*Your task*:
Report each line of the listing below that holds "irqOperate".

*Supplied material*:
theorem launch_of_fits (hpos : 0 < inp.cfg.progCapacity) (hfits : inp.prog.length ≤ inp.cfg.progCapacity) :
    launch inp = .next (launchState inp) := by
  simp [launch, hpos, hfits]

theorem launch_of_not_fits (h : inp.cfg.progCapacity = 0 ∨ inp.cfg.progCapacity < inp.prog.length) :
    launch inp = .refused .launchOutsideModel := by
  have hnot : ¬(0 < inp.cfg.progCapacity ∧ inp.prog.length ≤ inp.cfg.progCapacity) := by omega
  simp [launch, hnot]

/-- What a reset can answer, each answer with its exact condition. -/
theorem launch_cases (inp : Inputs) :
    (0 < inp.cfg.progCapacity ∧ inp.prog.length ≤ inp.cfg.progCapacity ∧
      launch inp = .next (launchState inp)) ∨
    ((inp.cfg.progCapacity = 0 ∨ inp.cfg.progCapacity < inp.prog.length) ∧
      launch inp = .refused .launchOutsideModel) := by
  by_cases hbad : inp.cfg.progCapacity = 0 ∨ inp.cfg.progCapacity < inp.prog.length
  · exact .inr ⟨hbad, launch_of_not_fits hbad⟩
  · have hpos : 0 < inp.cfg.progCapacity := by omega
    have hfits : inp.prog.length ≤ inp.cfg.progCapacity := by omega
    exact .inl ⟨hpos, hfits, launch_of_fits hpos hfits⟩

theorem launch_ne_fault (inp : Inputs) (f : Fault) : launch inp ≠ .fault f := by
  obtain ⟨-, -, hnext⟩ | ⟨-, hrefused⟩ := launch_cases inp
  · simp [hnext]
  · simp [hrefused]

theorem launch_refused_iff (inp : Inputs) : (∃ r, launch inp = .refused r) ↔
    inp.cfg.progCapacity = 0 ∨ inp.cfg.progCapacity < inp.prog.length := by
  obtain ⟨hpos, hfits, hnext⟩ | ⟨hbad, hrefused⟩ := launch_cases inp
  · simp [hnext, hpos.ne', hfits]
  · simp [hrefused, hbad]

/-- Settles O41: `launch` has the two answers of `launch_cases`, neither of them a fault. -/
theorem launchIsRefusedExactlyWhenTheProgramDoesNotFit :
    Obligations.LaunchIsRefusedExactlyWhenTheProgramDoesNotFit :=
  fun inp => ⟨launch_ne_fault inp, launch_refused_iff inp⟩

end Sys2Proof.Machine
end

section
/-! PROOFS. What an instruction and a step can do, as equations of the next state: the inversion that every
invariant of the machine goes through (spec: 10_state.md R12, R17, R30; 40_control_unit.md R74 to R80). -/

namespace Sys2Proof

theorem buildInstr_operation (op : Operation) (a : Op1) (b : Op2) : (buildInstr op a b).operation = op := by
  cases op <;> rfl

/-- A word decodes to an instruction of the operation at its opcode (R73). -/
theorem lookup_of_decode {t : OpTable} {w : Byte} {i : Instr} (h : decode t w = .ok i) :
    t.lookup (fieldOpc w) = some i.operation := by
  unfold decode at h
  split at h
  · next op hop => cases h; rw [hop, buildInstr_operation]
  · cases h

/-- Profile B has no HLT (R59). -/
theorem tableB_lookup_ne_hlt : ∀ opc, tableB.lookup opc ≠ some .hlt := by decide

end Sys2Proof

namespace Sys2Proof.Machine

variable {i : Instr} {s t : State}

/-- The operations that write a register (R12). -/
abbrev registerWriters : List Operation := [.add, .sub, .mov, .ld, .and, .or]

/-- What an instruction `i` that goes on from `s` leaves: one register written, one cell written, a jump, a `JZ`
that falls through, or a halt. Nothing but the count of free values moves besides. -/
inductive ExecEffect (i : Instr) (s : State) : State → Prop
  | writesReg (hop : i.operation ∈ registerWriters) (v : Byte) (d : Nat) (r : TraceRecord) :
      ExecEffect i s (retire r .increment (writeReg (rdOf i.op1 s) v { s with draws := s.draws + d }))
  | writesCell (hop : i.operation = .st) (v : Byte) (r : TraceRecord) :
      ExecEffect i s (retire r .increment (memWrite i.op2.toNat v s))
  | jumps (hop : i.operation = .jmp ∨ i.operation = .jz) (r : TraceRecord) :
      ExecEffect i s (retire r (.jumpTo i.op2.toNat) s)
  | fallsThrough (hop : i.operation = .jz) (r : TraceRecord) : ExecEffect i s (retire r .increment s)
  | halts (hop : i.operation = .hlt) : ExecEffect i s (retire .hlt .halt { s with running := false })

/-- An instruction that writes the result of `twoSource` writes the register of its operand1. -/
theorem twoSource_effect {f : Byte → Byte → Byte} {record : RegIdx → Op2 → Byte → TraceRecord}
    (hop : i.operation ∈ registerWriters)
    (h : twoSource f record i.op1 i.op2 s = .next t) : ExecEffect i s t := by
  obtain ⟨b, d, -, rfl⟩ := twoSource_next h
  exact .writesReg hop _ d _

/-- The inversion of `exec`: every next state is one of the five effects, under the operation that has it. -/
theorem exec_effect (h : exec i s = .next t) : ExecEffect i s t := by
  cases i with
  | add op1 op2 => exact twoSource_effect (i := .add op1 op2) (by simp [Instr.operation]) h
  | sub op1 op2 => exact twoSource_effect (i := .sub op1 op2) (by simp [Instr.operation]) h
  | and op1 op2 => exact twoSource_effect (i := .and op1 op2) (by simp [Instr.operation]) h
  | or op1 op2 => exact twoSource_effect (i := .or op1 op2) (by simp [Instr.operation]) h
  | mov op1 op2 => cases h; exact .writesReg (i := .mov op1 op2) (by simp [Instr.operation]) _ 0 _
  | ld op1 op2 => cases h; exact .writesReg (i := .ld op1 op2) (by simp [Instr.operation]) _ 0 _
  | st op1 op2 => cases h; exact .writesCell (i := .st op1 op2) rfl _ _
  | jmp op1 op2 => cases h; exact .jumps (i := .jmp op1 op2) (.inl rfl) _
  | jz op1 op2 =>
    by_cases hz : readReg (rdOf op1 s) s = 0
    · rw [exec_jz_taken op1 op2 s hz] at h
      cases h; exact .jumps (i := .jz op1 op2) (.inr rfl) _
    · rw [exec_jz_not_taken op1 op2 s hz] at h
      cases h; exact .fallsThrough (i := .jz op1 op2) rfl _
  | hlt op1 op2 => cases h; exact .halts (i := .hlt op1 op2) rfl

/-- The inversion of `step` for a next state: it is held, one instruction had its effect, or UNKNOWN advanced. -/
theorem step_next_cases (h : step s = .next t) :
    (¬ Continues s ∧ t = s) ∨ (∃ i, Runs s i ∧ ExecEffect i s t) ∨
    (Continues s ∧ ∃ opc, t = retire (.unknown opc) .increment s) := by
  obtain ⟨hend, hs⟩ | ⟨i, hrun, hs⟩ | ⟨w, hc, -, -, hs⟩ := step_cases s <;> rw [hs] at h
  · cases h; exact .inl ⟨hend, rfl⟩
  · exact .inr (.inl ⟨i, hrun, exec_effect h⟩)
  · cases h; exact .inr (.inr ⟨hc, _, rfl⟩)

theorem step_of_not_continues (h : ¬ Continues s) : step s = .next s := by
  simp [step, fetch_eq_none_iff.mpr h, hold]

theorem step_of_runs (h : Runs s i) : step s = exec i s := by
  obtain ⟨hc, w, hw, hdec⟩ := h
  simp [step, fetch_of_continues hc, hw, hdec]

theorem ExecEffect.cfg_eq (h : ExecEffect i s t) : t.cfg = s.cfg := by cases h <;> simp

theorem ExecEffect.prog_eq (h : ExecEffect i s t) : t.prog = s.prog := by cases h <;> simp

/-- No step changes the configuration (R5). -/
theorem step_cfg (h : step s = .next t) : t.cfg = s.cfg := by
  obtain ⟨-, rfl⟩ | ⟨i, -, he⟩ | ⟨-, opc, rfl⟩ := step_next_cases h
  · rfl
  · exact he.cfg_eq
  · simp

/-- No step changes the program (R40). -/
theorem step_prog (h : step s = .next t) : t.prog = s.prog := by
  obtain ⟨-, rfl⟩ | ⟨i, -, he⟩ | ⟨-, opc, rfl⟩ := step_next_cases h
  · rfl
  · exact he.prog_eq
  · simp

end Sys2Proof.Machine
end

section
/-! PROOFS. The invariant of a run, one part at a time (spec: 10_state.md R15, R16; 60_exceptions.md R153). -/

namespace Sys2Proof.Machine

* * *

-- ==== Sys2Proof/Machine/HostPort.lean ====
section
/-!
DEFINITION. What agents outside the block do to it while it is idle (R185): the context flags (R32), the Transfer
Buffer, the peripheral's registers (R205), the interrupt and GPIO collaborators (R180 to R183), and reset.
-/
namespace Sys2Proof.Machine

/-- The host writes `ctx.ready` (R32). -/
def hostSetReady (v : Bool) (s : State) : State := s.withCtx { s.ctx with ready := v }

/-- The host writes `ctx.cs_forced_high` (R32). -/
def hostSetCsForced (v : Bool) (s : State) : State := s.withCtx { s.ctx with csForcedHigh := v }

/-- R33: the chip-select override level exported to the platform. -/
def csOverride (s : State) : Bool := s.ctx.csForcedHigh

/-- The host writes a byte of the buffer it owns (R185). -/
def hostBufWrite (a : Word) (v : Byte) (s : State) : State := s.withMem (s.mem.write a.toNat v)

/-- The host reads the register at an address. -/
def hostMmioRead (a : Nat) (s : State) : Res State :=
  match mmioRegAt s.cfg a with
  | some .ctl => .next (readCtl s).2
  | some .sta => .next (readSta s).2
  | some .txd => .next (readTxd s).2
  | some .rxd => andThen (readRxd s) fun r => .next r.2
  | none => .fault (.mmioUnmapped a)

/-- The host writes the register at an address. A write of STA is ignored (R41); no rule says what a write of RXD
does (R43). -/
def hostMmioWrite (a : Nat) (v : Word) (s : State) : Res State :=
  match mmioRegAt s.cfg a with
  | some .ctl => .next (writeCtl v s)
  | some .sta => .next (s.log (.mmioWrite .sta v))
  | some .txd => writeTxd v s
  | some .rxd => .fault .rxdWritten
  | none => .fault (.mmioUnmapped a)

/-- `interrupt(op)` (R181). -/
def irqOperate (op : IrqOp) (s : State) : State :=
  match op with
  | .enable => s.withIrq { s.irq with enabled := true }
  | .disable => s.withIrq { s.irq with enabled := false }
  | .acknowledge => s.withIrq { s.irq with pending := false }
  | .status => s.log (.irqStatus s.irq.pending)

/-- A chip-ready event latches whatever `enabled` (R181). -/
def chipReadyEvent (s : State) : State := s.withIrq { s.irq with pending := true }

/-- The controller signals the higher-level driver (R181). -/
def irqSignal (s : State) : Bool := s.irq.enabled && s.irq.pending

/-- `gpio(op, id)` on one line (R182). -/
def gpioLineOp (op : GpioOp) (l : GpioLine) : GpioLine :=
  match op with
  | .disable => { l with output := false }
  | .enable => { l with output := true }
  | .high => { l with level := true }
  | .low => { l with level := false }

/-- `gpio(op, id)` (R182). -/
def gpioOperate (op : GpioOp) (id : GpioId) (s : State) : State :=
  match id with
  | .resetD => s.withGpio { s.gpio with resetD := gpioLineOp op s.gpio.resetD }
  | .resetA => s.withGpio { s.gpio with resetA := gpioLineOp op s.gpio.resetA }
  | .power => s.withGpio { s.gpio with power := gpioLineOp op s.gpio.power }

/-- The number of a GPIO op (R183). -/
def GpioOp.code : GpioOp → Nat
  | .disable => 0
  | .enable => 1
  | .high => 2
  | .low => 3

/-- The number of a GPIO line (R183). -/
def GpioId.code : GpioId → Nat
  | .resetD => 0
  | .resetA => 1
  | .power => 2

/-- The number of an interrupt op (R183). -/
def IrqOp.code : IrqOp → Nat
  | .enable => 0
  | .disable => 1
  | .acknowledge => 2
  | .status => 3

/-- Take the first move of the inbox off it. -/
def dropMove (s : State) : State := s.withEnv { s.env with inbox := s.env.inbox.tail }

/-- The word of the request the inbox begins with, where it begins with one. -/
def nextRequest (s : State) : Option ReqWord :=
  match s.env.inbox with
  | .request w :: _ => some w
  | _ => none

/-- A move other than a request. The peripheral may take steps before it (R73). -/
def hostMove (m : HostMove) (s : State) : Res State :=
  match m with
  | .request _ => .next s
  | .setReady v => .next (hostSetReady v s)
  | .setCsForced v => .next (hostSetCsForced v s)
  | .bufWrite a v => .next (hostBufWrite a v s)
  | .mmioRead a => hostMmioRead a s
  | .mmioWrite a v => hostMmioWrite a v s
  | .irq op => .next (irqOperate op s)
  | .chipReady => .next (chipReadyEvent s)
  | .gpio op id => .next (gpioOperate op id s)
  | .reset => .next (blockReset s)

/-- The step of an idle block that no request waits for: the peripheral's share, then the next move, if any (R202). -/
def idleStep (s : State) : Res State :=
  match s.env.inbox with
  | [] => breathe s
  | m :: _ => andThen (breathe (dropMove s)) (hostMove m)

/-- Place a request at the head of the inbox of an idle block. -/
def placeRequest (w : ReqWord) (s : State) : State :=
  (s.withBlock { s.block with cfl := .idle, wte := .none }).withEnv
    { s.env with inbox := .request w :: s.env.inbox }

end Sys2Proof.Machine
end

*Your solution*:
def irqOperate (op : IrqOp) (s : State) : State :=
  | .irq op => .next (irqOperate op s)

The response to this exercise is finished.